**WHAT IS BEING ASKED**
Work through the data below and copy out every line where "EveryStepKeepsUnitSound" is found.

**EXERCISE INPUTS**
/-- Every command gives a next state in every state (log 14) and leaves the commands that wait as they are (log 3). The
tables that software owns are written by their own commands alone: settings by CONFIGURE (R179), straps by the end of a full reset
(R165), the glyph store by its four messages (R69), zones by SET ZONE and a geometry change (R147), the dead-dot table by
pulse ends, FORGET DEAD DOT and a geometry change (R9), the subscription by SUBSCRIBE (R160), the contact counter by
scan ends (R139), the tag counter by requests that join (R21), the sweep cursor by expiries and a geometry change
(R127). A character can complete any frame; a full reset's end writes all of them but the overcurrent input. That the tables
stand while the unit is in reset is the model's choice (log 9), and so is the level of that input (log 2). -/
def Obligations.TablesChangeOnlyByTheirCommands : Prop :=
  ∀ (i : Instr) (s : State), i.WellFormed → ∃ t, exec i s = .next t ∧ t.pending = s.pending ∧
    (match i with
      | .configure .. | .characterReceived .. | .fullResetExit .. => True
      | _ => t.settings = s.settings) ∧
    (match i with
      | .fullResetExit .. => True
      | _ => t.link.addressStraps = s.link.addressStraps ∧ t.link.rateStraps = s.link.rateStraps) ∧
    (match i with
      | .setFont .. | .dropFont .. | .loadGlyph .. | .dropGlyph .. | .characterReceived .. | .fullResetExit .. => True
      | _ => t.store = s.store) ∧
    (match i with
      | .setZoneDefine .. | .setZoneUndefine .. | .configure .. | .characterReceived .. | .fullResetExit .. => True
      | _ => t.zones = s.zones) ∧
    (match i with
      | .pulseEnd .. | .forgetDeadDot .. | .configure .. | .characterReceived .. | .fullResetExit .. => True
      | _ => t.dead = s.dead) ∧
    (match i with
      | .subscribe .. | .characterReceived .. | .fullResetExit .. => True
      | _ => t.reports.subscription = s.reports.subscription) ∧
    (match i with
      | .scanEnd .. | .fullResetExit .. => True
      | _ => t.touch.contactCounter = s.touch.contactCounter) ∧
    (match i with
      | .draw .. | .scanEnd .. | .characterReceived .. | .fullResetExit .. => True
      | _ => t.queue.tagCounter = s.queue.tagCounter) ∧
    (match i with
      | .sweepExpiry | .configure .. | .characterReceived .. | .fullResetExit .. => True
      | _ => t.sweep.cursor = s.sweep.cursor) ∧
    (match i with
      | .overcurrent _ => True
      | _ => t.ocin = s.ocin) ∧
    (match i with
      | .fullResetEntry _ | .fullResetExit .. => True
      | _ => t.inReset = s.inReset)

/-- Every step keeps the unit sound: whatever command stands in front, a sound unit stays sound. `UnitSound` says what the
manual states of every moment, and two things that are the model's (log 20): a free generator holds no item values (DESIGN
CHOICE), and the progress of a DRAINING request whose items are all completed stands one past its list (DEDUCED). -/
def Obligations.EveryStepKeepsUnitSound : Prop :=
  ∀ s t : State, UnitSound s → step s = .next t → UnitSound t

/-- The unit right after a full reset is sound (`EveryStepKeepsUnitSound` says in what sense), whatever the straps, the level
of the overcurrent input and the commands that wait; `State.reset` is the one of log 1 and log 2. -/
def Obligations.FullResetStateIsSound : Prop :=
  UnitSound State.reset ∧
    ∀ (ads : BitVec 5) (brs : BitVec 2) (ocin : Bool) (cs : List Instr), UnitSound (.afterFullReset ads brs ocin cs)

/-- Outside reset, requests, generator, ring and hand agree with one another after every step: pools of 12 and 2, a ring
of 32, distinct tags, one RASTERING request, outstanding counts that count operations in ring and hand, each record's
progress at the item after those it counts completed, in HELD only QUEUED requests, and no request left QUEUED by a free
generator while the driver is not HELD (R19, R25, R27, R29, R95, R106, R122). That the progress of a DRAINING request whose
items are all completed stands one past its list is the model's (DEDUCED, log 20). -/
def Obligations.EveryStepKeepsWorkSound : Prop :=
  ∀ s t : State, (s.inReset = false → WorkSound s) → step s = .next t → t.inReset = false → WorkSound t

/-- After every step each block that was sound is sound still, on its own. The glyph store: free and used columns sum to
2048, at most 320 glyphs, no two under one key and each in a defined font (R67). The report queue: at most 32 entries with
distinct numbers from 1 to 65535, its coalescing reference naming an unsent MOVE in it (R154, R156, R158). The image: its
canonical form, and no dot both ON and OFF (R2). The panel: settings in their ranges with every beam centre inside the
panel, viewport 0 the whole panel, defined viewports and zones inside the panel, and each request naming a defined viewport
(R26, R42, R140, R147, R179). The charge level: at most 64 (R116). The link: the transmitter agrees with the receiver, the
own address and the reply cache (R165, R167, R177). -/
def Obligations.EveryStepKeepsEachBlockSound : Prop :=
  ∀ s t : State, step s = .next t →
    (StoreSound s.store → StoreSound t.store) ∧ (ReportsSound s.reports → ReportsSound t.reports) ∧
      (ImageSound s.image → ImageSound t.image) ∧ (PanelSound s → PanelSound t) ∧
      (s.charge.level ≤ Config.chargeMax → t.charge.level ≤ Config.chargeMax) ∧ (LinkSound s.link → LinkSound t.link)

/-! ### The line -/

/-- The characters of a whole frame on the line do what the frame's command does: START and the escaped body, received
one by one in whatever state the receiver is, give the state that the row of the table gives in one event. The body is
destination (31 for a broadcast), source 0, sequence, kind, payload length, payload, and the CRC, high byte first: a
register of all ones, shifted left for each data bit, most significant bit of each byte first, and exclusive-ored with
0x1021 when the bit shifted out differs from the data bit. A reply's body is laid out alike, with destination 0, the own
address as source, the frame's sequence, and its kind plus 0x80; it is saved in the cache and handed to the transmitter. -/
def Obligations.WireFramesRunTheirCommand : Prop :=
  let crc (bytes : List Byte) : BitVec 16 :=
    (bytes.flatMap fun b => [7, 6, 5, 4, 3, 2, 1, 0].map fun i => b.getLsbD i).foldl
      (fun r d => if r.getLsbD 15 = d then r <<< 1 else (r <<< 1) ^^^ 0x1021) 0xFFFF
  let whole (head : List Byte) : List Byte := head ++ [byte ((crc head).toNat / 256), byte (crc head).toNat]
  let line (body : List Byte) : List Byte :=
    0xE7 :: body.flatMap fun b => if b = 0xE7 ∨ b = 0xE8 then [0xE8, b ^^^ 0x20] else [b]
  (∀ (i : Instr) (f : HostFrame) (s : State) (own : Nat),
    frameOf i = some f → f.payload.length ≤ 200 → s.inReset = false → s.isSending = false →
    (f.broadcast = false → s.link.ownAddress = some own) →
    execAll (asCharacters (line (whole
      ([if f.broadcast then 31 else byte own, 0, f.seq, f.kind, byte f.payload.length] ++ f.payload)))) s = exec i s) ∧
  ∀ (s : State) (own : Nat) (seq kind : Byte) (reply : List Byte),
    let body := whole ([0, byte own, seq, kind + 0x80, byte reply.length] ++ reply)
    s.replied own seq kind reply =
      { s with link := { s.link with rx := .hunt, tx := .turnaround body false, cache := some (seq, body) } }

**YOUR SOLUTION**
def Obligations.EveryStepKeepsUnitSound : Prop :=
/-- The unit right after a full reset is sound (`EveryStepKeepsUnitSound` says in what sense), whatever the straps, the level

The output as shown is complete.